In a conversation elsewhere online, I wrote a response to a discussion about digital ‘addiction’ and whether or not being distracted (and distractible) by things like Facebook and texting was a symptom of addiction… it progressed a little to the stress caused to brains by screen flicker, which is where this begins:
I've read that research, too. I know that screen flicker is stimulating to brains, and there are, certainly a whole lot of people who don't understand the connection between their difficulty sleeping (or their chronic sleep deficit) and their daytime activity/stress levels.
But I, again, see this from a much broader perspective.
This is, to me, the fallout from a (sometimes intentionally) disconnected society. Families are split up into age groups at ever-earlier ages, now there is a movement afoot to 'make sure' all children are safely and 'correctly' cared for by moving them all into age-segregated daycares, a shift further back into infancy from the division of families created by mandatory, age-segregated public school. Some of this can be traced to child-labour laws, forcing kids out of the factories where they worked alongside their siblings and parents, some of it is intentionally-destabilizing people and making them easier to control (see Prussian army, c. 1700s) but a lot of it is ease of management for the staff --but the net effect is the same: families are fragmented at earlier and earlier ages.
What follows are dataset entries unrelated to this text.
/-- What enables a lane: EN, its bundle, or the PCIe hard block; with its reference and its polder (R747, R758). -/
def State.laneEn (s : State) (l : Nat) : Bool :=
  (match laneBundle l with
    | some b => s.rd F.LVE_BUNDLE_STAT_STATE b != 0
    | none => if lanePcie l then s.on F.PCI_STAT_READY && !s.pci.perst else s.on F.SDS_LANE_CTL_EN l && s.cfg.done)
  && s.on F.SDS_QUAD_STAT_REF_OK (l / 4) && s.polSt (lanePolder l) == 0

/-- OFF: at once, unless felled (Table SDS-2). -/
def State.laneOff (s : State) (l : Nat) : State :=
  if s.laneSt l = 8 ∨ s.laneSt l = 0 then s
  else
    let s := if s.laneSt l = 1 then s else s.updLane l (fun x => { x with elecAt := s.time })
    let s := ((s.put F.SDS_LANE_STAT_STATE 0 l).put F.SDS_LANE_STAT_PARTNER 0 l).put F.SDS_LANE_STAT_SIGNAL 0 l
    (s.put F.SDS_LANE_STAT_FROZEN 0 l).updLane l (fun x => { elecAt := x.elecAt })

/-- OFF to DETECT where the lane is enabled. -/
def State.laneOn (s : State) (l : Nat) : State :=
  if s.laneSt l = 0 ∧ s.laneEn l then s.put F.SDS_LANE_STAT_STATE 1 l else s

/-- A lane is restarted from SIGNAL. -/
def State.laneSignal (s : State) (l : Nat) : State :=
  let s := (s.put F.SDS_LANE_STAT_STATE 2 l).put F.SDS_LANE_STAT_FROZEN 0 l
  s.updLane l (fun x =>
    { x with own := false, partner := false, result := 0, frozenAt := none
             rate := match laneBundle l with
               | some b => bundleRate (s.rd F.LVE_BUNDLE_CTL_RATE b)
               | none => s.rd F.SDS_LANE_CTL_RATE l
             precode := s.on F.SDS_LANE_CTL_PRECODE l, train := s.on F.SDS_LANE_CTL_TRAIN l })

/-- A lane that trains: Levee lanes, and general lanes with TRAIN = 1 outside TEST (R753, R775). -/
def State.laneTrains (s : State) (l : Nat) : Bool :=
  (laneBundle l).isSome || (laneGeneral l && (s.lane l).train && s.rd F.SDS_LANE_CTL_MODE l != 2)

/-- An attempt starts. -/
def State.laneAttempt (s : State) (l : Nat) : State :=
  ((s.put F.SDS_LANE_STAT_STATE 3 l).bump F.SDS_LANE_TRAINS 1 l).updLane l (fun x => { x with own := false, partner := false })

/-- Fells a lane (R762). A felled PCIe lane of a link that is up makes it retrain (R785). -/
def State.fellLane (s : State) (l : Nat) : State :=
  let s := ((s.put F.SDS_LANE_STAT_STATE 8 l).put F.SDS_LANE_STAT_SIGNAL 0 l).put F.SDS_LANE_STAT_FROZEN 0 l
  let s := (s.bump F.SDS_STAT_FELLED).updLane l (fun _ => { elecAt := s.time })
  let s := if lanePcie l then
      let s := s.put F.PCI_LANES_FELLED (setBits (s.rd F.PCI_LANES_FELLED) l 1 1)
      if s.on F.PCI_STAT_DL_UP then s.put F.PCI_STAT_LTSSM 0x0B else s
    else s
  s.post E.SDS_LANE_FELLED l

/-- An attempt that had not made the own receiver ready has failed (Table SDS-2). -/
def State.laneFail (s : State) (l : Nat) : State :=
  let n := s.rd F.SDS_LANE_STAT_FAILS l + 1
  let s := ((s.put F.SDS_LANE_STAT_FAILS n l).bump F.SDS_LANE_TFAILS 1 l).post E.SDS_TRAIN_FAIL l n
  if s.laneFails ≤ n then s.fellLane l else s

/-- The attempt timer of a lane ends (Table SDS-2). -/
def State.laneTimeout (s : State) (l : Nat) : State :=
  if s.laneSt l = 3 ∨ s.laneSt l = 4 then
    let own := s.laneSt l == 4 && (s.lane l).own
    let s := s.laneSignal l
    if own then s else s.laneFail l
  else s

/-! ### Bring-up (R757 to R763) -/

/-- Lanes of a bundle. -/
def bundleLanes (b : Nat) : List Nat := (List.range 16).map (· + (if b = 0 then 64 else 128))

/-- A bundle in DETECT that sees the partner's termination on 4 or more lanes goes to EQUALISE (Table LVE-2). -/
def State.bundleSeen (s : State) (l : Nat) : State :=
  match laneBundle l with
  | some b =>
    if s.bst b = 1 ∧ 4 ≤ ((bundleLanes b).filter (fun l => s.on F.SDS_LANE_STAT_PARTNER l)).length
    then s.put F.LVE_BUNDLE_STAT_STATE 2 b else s
  | none => s

/-- LANE_DETECT_POLL (R394, R758, R759): `seen` says that the partner's termination is there. -/
def execLaneDetectPoll (lane : Nat) (seen : Bool) (s : State) : Res :=
  .next (s.when (s.laneSt lane == 1) (fun s =>
    if seen then
      let long := decide (1000000 < s.time - (s.lane lane).elecAt)
      (((s.put F.SDS_LANE_STAT_PARTNER 1 lane).laneSignal lane).updLane lane (fun x => { x with pattern := long })).bundleSeen lane
    else s.put F.SDS_LANE_STAT_PARTNER 0 lane))

/-- IDLE_PATTERN_END (R757). -/
def execIdlePatternEnd (lane : Nat) (s : State) : Res :=
  .next (s.when true (fun s => s.updLane lane (fun x => { x with pattern := false })))

/-- LANE_SIGNAL_PRESENT (R758). -/
def execLaneSignalPresent (lane : Nat) (s : State) : Res :=
  .next (s.when (s.laneSt lane == 2) (fun s => (s.put F.SDS_LANE_STAT_SIGNAL 1 lane).laneAttempt lane))

/-- PARTNER_TERMINATION_LOST (R758). -/
def execPartnerTerminationLost (lane : Nat) (s : State) : Res :=
  .next (s.when (s.laneSt lane == 2) (fun s =>
    ((s.put F.SDS_LANE_STAT_STATE 1 lane).put F.SDS_LANE_STAT_PARTNER 0 lane).updLane lane (fun x =>
      { x with elecAt := s.time, pattern := false })))

/-- LANE_ACQUIRED (R758). -/
def execLaneAcquired (lane : Nat) (s : State) : Res :=
  .next (s.when (s.laneSt lane == 3) (fun s => s.put F.SDS_LANE_STAT_STATE (if s.laneTrains lane then 4 else 5) lane))

/-- A tap register as a signed number. -/
def tapVal (v : Nat) : Int := if 32 ≤ v then (v : Int) - 64 else v

/-- The five taps of a lane, C(-2) to C(+2). -/
def State.taps (s : State) (l : Nat) : List Int :=
  [tapVal (s.rd F.SDS_LANE_FFE_CM2 l), tapVal (s.rd F.SDS_LANE_FFE_CM1 l), (s.rd F.SDS_LANE_FFE_C0 l : Int),
   tapVal (s.rd F.SDS_LANE_FFE_CP1 l), tapVal (s.rd F.SDS_LANE_FFE_CP2 l)]

/-- Limits of R752. -/
def tapsOk (t : List Int) : Bool :=
  let g (i : Nat) : Int := t.getD i 0
  decide (0 ≤ g 2) && decide (g 2 ≤ 63) && [0, 1, 3, 4].all (fun i => decide (-31 ≤ g i) && decide (g i ≤ 31))
    && decide ((t.map Int.natAbs).sum ≤ 63)

/-- Sets the taps. -/
def State.putTaps (s : State) (l : Nat) (t : List Int) : State :=
  let g (i : Nat) : Nat := (t.getD i 0 % 64).toNat
  ((((s.put F.SDS_LANE_FFE_CM2 (g 0) l).put F.SDS_LANE_FFE_CM1 (g 1) l).put F.SDS_LANE_FFE_C0 (g 2) l).put
    F.SDS_LANE_FFE_CP1 (g 3) l).put F.SDS_LANE_FFE_CP2 (g 4) l

/-- Preset taps. -/
def presetTaps : List Int := [0, -6, 50, -7, 0]

/-- A coefficient request of a control word (Table SDS-3, R761): the state and RESULT. -/
def State.tapRequest (s : State) (l control : Nat) : State × Nat :=
  let tap := bits control 0 3
  let q := bits control 3 2
  if q = 0 then (s, 0)
  else if q = 3 then (s.putTaps l presetTaps, 1)
  else if 5 ≤ tap then (s, 0)
  else
    let t := (s.taps l).modify tap (fun v => if q = 1 then v + 1 else v - 1)
    if tapsOk t then (s.putTaps l t, 1) else (s, 2)

/-- LANE_TRAINING_FRAME (R752, R753, R760, R761): the partner's control and status words; `ready` says that the own
receiver has converged and its RX_READY is sent. -/
def execLaneTrainingFrame (lane control status : Nat) (ready : Bool) (s : State) : Res :=
  .next (s.when (s.laneSt lane == 4) (fun s =>
    let r := s.tapRequest lane control
    let s := r.1.updLane lane (fun x =>
      { x with result := r.2, own := x.own || ready, partner := x.partner || bit status 2 })
    if (s.lane lane).own ∧ (s.lane lane).partner then (s.put F.SDS_LANE_STAT_STATE 5 lane).put F.SDS_LANE_STAT_FAILS 0 lane
    else s))

/-- LANE_ATTEMPT_TIMEOUT (R758, R759, R762). -/
def execLaneAttemptTimeout (lane : Nat) (s : State) : Res := .next (s.when true (fun s => s.laneTimeout lane))

/-- LANE_SIGNAL_ABSENT (R758): the attempt ends uncounted. -/
def execLaneSignalAbsent (lane : Nat) (s : State) : Res :=
  .next (s.when (s.laneSt lane == 3 || s.laneSt lane == 4) (fun s =>
    ((s.put F.SDS_LANE_STAT_STATE 1 lane).put F.SDS_LANE_STAT_SIGNAL 0 lane).updLane lane (fun x => { x with elecAt := s.time })))

/-- LANE_LOCK_LOST (R758). -/
def execLaneLockLost (lane : Nat) (s : State) : Res :=
  .next (s.when (s.laneSt lane == 5) (fun s =>
    ((s.laneAttempt lane).bump F.SDS_LANE_LOCK_LOSS 1 lane).post E.SDS_LOCK_LOST lane))

/-! ### Signal loss and adaptation (R754 to R756) -/

/-- LANE_SIGNAL_LOSS (R756). -/
def execLaneSignalLoss (lane : Nat) (s : State) : Res :=
  .next (s.when (s.laneSt lane == 5) (fun s =>
    (((s.put F.SDS_LANE_STAT_STATE 6 lane).put F.SDS_LANE_STAT_SIGNAL 0 lane).put F.SDS_LANE_STAT_FROZEN 1 lane).updLane lane
      (fun x => { x with idleAt := s.time })))

/-- Enters READAPT. -/
def State.laneReadapt (s : State) (l : Nat) : State :=
  ((s.put F.SDS_LANE_STAT_STATE 7 l).put F.SDS_LANE_STAT_FROZEN 0 l).bump F.SDS_LANE_READAPTS 1 l

/-- LANE_SIGNAL_RETURN (R756): READAPT after more than 1 ms. -/
def execLaneSignalReturn (lane : Nat) (s : State) : Res :=
  .next (s.when (s.laneSt lane == 6) (fun s =>
    let s := s.put F.SDS_LANE_STAT_SIGNAL 1 lane
    if s.time - (s.lane lane).idleAt ≤ 1000000 then
      (s.put F.SDS_LANE_STAT_STATE 5 lane).flag F.SDS_LANE_STAT_FROZEN (s.on F.SDS_LANE_CTL_FREEZE lane) lane
    else s.laneReadapt lane))

/-- LANE_READAPT_DONE (R756). -/
def execLaneReadaptDone (lane : Nat) (s : State) : Res :=
  .next (s.when (s.laneSt lane == 7) (fun s => s.put F.SDS_LANE_STAT_STATE 5 lane))

/-- The balance conditions of R755. -/
def State.balanced (s : State) (w : AdaptWin) (pam4 : Bool) : Bool :=
  decide (s.rd F.SDS_ADAPT_CFG_DENS_MIN * 16 ≤ w.trans) && w.levels.all (fun n =>
    if pam4 then decide (s.rd F.SDS_ADAPT_CFG_LEVEL_MIN * 16 ≤ n) && decide (n ≤ s.rd F.SDS_ADAPT_CFG_LEVEL_MAX * 16)
    else decide (s.rd F.SDS_ADAPT_CFG_NRZ_MIN * 16 ≤ n))

/-- ADAPT_WINDOW (R754 to R756): a window in ACQUIRE, TRAIN or ACTIVE. -/
def execAdaptWindow (lane : Nat) (w : AdaptWin) (s : State) : Res :=
  .next (s.when (s.laneSt lane == 3 || s.laneSt lane == 4 || s.laneSt lane == 5) (fun s =>
    let ok := s.balanced w (decide (3400 ≤ (s.lane lane).rate))
    let frz := !ok || s.on F.SDS_LANE_CTL_FREEZE lane
    let since := (s.lane lane).frozenAt
    let s := (s.put F.SDS_LANE_EYE_HEIGHT_MV w.height lane).put F.SDS_LANE_EYE_WIDTH_MUI w.width lane
    let s := (s.bump F.SDS_PORT_OVF w.ovf lane).flag F.SDS_LANE_STAT_FROZEN frz lane
    let s := if frz then s
      else (((s.put F.SDS_LANE_RX_CTLE w.ctle lane).put F.SDS_LANE_RX_FLT1 w.flt1 lane).put F.SDS_LANE_RX_FLT2 w.flt2 lane).put
        F.SDS_LANE_RX_FLT3 w.flt3 lane
    let s := s.updLane lane (fun x => { x with frozenAt := if ok then none else some (since.getD s.time) })
    match since with
    | some t => if ok ∧ s.laneSt lane = 5 ∧ 1000000 < s.time - t then s.laneReadapt lane else s
    | none => s))

/-- RETRAIN (R758): any state but OFF and FELLED. -/
def State.retrainLane (s : State) (l : Nat) : State :=
  if s.laneSt l = 0 ∨ s.laneSt l = 8 then s else s.laneSignal l

/-- LANE_RETRAIN (R758). -/
def execLaneRetrain (lane : Nat) (s : State) : Res := .next (s.when (decide (lane < 256)) (fun s => s.retrainLane lane))

/-- QUAD_REFCLK_CHANGE (R747). -/
def execQuadRefclkChange (quad : Nat) (present : Bool) (s : State) : Res :=
  .next (s.when (decide (quad < 64)) (fun s =>
    let s := s.flag F.SDS_QUAD_STAT_REF_OK present quad
    (List.range 4).foldl (fun s i => if present then s.laneOn (4 * quad + i) else s.laneOff (4 * quad + i)) s))

/-- BUNDLE_LANE_SIGNAL (R763): signal on the lanes of an enabled bundle that is DOWN; 4 or more make a probe due. -/
def execBundleLaneSignal (b lanes : Nat) (s : State) : Res :=
  .next (s.when (decide (b < 2) && bit (s.rd F.LVE_CTL_BUNDLE_EN) b && s.bst b == 0) (fun s =>
    let l0 := if b = 0 then 64 else 128
    let s := (List.range 16).foldl (fun s i => s.flag F.SDS_LANE_STAT_SIGNAL (bit lanes i) (l0 + i)) s
    if 4 ≤ popcount (lanes % 65536) 16 then s.updBnd b (fun x => { x with probeDue := true }) else s))

/-! ### PCS reports (R770 to R773) -/

/-- BLOCK_LOCK (R771): the ETH lanes of a quad in block lock, and its alignment lock. -/
def execBlockLock (quad lanes : Nat) (am : Bool) (s : State) : Res :=
  .next (s.when (decide (quad < 64)) (fun s =>
    let m := (List.range 4).foldl (fun m i =>
      let l := 4 * quad + i
      if bit lanes i ∧ laneGeneral l ∧ s.rd F.SDS_LANE_CTL_MODE l = 1 ∧ s.laneSt l = 5 then m + 2 ^ i else m) 0
    (s.put F.SDS_QUAD_STAT_BLOCK_LOCK m quad).flag F.SDS_QUAD_STAT_AM_LOCK am quad))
Does anyone know what the results of that are, for babies who are adapted to need a small handful of the same, steady people for the first 12-15 years of life to learn how to live in our complex cultures to form a stable sense of security within?
That lack of stable security is (sometimes intentionally) disrupted by the fragmentation of families, and results in insecure people: people who don't trust their instincts or their own needs, who often go for years and years without attempting to meet their needs, much less expecting to succeed at meeting them, self-loathing worriers who live in fear of being 'found out', who have no idea at all how to de-stress their own bodies or lives, who live in chronic stress, chronically overwhelmed, chronically insecure... who reach for things that make that insecurity feel further away for a while...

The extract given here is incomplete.